_Work required_
Would you output the entries below only from the line containing "reads them all" through the line containing "t.op = .none ∧ t.pos = .idle ∧", exactly as they stand and with both ends included?

(Information begins)

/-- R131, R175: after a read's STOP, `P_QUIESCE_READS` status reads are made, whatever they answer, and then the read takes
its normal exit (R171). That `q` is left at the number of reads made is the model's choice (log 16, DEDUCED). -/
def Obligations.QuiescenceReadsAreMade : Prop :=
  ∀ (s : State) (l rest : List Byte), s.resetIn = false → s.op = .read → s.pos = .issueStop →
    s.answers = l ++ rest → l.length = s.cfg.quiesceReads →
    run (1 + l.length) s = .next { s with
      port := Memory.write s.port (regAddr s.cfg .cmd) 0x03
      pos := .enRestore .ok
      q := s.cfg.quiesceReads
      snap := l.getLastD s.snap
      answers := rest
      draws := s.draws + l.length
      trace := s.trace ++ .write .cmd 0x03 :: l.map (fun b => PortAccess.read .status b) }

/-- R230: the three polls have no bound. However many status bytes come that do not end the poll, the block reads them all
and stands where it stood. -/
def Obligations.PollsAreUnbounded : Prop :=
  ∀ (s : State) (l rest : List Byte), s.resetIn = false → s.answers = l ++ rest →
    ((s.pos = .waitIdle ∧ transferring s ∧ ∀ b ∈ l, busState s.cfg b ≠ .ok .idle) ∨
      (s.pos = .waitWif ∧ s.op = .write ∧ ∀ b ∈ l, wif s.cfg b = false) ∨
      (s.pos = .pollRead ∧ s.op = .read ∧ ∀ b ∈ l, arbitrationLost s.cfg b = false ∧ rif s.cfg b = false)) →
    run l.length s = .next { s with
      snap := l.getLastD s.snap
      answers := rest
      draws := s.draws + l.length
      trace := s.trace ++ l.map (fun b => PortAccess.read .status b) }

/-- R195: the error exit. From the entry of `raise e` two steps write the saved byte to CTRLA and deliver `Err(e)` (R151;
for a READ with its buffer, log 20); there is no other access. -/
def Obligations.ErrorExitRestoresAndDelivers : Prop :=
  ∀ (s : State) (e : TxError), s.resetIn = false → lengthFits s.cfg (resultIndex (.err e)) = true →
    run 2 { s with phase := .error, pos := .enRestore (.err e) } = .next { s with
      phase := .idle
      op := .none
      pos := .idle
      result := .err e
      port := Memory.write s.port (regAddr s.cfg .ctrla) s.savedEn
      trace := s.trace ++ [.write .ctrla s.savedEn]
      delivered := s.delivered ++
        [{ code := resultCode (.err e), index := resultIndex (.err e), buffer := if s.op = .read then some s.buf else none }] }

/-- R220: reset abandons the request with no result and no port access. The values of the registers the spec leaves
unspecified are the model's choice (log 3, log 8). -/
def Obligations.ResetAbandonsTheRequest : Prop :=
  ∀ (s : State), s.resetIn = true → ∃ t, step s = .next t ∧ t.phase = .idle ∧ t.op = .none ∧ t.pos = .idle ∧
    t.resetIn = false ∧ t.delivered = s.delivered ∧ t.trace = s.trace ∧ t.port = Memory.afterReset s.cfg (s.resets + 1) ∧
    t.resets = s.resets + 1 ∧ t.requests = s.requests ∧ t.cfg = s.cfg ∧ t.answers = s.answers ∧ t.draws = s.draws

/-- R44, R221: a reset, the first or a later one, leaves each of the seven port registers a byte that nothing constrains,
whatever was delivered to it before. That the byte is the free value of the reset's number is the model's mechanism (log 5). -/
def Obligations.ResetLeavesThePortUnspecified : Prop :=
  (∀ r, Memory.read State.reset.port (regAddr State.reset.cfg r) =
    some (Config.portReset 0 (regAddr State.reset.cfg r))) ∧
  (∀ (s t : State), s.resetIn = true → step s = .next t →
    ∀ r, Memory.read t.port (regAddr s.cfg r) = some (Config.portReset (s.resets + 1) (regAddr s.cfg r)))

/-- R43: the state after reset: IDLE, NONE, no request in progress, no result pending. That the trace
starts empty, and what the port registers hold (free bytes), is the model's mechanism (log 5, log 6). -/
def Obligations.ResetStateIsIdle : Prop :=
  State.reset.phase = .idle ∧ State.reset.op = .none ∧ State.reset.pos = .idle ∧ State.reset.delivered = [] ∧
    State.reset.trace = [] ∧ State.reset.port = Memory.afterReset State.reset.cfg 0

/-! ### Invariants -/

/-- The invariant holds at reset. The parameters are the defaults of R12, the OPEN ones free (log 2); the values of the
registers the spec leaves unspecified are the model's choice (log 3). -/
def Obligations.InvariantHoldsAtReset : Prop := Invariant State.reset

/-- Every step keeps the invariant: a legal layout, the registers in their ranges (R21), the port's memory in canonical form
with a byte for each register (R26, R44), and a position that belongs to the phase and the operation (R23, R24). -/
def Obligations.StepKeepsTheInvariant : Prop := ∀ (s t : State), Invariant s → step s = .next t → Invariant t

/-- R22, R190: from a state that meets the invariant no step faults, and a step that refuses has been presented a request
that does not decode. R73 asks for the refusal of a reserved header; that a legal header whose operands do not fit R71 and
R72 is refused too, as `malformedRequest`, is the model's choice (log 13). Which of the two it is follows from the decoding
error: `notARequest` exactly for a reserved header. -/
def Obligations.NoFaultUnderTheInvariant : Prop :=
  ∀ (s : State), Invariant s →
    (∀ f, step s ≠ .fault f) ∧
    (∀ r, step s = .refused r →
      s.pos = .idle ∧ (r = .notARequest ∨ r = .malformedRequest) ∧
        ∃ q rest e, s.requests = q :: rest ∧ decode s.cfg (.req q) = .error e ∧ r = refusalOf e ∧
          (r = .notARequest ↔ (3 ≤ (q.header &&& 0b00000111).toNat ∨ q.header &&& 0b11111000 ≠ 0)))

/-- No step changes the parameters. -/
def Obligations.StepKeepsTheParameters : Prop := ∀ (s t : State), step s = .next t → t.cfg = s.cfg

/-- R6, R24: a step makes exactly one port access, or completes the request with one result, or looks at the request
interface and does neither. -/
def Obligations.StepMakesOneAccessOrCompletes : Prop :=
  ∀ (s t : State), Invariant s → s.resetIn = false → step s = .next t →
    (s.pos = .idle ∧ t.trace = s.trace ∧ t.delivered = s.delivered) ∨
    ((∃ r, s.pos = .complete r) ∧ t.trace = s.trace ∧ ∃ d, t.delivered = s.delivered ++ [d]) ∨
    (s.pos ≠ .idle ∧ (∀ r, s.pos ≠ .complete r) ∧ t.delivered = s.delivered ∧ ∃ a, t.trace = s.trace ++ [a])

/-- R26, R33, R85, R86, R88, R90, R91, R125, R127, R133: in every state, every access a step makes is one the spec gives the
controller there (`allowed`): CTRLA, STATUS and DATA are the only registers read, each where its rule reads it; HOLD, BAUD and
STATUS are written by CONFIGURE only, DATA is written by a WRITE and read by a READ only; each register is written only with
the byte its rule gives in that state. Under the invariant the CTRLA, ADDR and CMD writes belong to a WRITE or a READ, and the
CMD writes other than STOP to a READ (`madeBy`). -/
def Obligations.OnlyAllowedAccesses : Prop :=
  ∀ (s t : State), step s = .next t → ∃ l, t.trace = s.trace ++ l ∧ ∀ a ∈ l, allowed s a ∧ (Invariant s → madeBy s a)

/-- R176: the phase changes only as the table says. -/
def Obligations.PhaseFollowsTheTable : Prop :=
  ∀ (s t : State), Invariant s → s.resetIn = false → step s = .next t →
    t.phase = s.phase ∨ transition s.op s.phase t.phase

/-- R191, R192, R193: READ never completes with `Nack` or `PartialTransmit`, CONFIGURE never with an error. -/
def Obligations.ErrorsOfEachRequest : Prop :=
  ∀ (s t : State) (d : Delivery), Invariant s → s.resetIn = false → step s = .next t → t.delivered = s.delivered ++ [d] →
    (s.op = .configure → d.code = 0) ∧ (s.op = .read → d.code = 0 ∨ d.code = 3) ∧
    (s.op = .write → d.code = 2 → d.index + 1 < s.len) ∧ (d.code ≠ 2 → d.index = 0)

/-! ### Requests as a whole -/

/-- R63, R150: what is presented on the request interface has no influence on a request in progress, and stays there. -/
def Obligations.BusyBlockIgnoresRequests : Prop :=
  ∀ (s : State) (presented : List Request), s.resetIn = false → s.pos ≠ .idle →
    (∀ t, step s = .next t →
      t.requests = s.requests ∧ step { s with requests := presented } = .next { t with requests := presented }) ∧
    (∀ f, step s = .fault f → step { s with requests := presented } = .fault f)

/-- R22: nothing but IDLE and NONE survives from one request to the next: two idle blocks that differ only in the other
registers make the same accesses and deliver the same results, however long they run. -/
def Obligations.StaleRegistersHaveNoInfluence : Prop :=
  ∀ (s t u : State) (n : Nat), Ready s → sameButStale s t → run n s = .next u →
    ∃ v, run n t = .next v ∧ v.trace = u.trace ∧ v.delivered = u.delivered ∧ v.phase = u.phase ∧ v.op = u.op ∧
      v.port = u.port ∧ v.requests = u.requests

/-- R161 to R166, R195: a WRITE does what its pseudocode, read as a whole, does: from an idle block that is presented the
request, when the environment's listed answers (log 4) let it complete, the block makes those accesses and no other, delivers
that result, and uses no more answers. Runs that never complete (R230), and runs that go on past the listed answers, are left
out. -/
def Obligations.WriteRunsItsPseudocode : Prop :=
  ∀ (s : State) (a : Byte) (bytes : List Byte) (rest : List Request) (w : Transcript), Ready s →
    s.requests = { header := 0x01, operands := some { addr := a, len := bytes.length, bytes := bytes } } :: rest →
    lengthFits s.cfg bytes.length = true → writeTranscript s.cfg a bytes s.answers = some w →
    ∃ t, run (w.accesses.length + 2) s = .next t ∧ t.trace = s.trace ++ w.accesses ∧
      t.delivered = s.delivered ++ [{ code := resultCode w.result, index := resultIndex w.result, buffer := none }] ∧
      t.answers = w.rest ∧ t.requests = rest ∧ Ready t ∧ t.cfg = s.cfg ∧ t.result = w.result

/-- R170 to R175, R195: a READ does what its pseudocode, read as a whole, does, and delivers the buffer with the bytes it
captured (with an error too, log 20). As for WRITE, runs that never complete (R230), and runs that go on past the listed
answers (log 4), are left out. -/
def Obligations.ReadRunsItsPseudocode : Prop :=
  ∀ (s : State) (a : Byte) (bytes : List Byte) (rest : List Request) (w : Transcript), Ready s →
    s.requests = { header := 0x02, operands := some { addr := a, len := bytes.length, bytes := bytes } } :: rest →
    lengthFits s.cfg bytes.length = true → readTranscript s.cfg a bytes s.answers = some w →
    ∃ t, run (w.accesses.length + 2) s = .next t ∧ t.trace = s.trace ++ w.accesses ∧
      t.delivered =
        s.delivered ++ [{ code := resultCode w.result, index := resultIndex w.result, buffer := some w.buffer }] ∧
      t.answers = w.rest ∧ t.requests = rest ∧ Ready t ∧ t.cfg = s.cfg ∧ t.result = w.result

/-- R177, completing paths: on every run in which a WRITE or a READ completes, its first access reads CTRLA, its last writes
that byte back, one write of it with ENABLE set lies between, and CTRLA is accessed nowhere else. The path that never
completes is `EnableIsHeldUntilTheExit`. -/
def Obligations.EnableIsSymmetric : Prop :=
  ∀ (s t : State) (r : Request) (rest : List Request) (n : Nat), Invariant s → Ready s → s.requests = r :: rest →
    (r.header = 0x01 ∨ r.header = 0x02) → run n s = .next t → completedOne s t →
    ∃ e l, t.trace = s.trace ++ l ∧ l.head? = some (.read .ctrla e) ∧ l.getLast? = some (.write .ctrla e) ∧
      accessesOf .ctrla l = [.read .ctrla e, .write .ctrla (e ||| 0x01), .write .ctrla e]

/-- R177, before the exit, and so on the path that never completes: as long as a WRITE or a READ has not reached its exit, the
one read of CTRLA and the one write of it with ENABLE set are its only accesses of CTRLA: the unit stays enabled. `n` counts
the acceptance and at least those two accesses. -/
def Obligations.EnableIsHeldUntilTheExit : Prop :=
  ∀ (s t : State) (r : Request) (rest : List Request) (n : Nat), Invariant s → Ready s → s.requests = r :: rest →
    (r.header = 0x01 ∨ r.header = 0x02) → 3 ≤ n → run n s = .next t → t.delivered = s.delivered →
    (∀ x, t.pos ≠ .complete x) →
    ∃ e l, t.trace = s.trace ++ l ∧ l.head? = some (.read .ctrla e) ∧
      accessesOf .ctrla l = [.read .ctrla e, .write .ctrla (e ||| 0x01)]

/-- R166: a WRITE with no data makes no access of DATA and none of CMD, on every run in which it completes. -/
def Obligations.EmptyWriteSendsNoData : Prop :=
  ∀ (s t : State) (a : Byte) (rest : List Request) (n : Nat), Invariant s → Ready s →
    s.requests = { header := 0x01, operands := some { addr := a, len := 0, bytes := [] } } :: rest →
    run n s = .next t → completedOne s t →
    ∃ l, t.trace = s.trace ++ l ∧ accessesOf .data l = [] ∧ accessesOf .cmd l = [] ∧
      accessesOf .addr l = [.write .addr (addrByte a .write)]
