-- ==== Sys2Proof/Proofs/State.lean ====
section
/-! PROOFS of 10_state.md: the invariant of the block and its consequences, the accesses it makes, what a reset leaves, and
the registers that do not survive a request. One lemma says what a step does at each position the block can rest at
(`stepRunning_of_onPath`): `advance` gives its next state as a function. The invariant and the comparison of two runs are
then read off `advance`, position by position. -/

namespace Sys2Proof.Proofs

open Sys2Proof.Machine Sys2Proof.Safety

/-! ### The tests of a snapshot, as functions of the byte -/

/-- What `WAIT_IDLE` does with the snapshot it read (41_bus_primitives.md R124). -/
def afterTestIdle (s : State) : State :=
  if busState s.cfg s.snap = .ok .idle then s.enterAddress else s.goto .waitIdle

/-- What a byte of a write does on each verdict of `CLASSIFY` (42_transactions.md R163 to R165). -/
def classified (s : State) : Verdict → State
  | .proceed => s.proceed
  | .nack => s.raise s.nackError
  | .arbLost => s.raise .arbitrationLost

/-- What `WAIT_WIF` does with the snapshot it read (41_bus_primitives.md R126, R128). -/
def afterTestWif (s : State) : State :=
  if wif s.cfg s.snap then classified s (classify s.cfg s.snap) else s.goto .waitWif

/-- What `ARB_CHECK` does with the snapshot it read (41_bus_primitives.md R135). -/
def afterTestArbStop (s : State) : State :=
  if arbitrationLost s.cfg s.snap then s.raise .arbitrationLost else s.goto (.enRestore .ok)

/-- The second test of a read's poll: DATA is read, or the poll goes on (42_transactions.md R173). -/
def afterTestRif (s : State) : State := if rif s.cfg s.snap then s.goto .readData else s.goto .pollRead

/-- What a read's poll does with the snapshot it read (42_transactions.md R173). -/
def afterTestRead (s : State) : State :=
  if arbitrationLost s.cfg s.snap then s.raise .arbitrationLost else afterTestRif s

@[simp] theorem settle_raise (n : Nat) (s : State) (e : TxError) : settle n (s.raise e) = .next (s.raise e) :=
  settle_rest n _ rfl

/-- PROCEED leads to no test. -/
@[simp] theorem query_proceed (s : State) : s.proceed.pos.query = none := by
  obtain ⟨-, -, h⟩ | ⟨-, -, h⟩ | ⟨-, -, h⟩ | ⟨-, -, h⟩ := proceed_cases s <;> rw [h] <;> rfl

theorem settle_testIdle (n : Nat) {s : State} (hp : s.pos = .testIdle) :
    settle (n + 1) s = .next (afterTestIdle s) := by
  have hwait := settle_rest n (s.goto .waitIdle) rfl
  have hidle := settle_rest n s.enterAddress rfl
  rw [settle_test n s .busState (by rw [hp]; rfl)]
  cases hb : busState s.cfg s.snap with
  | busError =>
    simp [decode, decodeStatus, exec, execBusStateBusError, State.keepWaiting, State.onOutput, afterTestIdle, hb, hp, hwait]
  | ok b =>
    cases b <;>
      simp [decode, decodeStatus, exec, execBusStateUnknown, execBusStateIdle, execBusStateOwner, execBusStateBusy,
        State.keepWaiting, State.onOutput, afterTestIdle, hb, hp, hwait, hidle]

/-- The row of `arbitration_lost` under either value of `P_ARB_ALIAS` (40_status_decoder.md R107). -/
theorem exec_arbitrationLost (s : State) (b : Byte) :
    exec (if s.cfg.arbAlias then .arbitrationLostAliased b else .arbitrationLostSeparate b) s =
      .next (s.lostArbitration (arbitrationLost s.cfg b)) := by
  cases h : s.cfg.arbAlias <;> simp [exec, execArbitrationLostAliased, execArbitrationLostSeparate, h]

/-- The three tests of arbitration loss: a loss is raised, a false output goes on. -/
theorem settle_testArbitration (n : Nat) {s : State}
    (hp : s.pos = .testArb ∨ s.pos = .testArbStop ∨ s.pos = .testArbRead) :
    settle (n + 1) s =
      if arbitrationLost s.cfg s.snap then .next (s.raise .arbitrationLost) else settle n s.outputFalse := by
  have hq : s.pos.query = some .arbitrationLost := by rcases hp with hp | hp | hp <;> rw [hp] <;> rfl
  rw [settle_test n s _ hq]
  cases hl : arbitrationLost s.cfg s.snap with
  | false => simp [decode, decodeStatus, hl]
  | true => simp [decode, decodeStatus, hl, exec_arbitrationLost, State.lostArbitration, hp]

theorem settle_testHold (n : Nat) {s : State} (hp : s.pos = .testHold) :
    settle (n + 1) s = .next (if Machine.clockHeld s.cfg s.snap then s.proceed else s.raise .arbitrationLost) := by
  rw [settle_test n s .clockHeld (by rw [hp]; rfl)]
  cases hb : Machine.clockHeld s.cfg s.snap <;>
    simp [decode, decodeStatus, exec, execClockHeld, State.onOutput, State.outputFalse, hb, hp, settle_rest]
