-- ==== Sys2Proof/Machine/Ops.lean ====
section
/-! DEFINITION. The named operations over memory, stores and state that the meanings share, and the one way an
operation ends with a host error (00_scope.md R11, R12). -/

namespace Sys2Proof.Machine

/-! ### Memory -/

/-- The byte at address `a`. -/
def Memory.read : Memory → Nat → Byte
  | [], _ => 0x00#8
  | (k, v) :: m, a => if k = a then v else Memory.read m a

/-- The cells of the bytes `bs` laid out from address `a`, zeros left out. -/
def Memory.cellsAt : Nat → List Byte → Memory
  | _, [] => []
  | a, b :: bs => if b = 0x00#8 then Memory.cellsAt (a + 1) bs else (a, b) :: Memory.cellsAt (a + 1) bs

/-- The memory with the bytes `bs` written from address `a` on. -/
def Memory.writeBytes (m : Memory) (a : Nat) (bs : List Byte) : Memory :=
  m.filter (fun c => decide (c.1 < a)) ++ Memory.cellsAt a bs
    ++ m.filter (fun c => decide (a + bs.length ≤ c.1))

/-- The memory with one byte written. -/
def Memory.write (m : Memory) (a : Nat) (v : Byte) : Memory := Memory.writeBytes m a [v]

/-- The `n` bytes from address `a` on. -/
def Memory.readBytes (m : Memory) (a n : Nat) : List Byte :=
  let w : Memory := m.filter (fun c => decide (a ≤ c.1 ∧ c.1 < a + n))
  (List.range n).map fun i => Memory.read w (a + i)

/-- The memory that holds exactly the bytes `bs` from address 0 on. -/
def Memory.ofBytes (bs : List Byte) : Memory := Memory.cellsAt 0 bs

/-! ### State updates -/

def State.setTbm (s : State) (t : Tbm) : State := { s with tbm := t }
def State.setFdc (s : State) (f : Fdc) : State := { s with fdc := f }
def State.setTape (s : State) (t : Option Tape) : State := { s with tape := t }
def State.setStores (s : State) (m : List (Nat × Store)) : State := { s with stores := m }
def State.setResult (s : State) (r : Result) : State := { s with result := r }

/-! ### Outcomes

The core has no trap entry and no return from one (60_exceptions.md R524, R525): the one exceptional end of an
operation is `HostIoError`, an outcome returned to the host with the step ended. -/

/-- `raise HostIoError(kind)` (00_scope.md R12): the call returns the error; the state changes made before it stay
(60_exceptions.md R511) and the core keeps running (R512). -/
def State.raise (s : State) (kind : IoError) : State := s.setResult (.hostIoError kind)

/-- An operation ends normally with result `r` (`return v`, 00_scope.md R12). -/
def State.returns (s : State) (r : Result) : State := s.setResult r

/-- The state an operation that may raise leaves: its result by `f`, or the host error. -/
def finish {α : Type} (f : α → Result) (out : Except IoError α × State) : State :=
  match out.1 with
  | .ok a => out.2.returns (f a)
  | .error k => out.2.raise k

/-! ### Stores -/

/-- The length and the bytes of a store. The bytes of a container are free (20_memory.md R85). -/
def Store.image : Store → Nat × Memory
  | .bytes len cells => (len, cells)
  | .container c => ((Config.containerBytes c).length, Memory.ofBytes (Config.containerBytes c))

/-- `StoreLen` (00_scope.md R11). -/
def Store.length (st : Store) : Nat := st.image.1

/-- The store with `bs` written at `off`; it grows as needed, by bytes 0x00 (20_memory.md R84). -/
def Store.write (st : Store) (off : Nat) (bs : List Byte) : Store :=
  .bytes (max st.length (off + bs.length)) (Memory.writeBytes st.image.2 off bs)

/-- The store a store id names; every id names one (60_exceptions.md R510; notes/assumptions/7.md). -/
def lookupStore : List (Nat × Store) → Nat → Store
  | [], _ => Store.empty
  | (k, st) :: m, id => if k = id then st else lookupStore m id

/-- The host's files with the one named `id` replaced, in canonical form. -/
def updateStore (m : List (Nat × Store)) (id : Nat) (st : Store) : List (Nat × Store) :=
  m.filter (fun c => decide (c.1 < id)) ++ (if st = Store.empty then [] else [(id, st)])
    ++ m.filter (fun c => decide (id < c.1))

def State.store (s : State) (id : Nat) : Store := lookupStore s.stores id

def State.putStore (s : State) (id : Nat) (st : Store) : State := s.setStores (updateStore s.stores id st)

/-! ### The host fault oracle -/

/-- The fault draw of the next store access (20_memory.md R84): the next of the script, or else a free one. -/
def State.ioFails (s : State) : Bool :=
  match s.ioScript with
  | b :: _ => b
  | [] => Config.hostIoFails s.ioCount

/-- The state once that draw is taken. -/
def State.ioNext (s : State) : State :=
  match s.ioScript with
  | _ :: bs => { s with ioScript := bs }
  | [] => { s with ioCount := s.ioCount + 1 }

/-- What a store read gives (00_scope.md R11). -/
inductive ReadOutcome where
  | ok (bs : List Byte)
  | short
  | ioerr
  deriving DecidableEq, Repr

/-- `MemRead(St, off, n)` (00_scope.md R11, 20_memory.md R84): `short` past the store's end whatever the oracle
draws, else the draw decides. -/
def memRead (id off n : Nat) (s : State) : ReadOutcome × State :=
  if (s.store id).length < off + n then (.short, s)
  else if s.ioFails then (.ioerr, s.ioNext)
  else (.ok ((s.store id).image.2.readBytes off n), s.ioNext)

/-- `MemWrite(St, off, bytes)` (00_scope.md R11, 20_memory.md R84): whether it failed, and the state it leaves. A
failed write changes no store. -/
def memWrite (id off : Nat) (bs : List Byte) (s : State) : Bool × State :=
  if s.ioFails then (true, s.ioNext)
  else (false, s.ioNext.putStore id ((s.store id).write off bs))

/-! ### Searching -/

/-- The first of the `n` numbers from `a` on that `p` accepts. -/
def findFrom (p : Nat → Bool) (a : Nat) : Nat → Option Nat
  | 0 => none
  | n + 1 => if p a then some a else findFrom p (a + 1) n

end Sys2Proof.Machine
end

(Information ends)

_Final answer_
/-- R230: the three polls have no bound. However many status bytes come that do not end the poll, the block reads them all
and stands where it stood. -/
def Obligations.PollsAreUnbounded : Prop :=
  ∀ (s : State) (l rest : List Byte), s.resetIn = false → s.answers = l ++ rest →
    ((s.pos = .waitIdle ∧ transferring s ∧ ∀ b ∈ l, busState s.cfg b ≠ .ok .idle) ∨
      (s.pos = .waitWif ∧ s.op = .write ∧ ∀ b ∈ l, wif s.cfg b = false) ∨
      (s.pos = .pollRead ∧ s.op = .read ∧ ∀ b ∈ l, arbitrationLost s.cfg b = false ∧ rif s.cfg b = false)) →
    run l.length s = .next { s with
      snap := l.getLastD s.snap
      answers := rest
      draws := s.draws + l.length
      trace := s.trace ++ l.map (fun b => PortAccess.read .status b) }

/-- R195: the error exit. From the entry of `raise e` two steps write the saved byte to CTRLA and deliver `Err(e)` (R151;
for a READ with its buffer, log 20); there is no other access. -/
def Obligations.ErrorExitRestoresAndDelivers : Prop :=
  ∀ (s : State) (e : TxError), s.resetIn = false → lengthFits s.cfg (resultIndex (.err e)) = true →
    run 2 { s with phase := .error, pos := .enRestore (.err e) } = .next { s with
      phase := .idle
      op := .none
      pos := .idle
      result := .err e
      port := Memory.write s.port (regAddr s.cfg .ctrla) s.savedEn
      trace := s.trace ++ [.write .ctrla s.savedEn]
      delivered := s.delivered ++
        [{ code := resultCode (.err e), index := resultIndex (.err e), buffer := if s.op = .read then some s.buf else none }] }

/-- R220: reset abandons the request with no result and no port access. The values of the registers the spec leaves
unspecified are the model's choice (log 3, log 8). -/
def Obligations.ResetAbandonsTheRequest : Prop :=
  ∀ (s : State), s.resetIn = true → ∃ t, step s = .next t ∧ t.phase = .idle ∧ t.op = .none ∧ t.pos = .idle ∧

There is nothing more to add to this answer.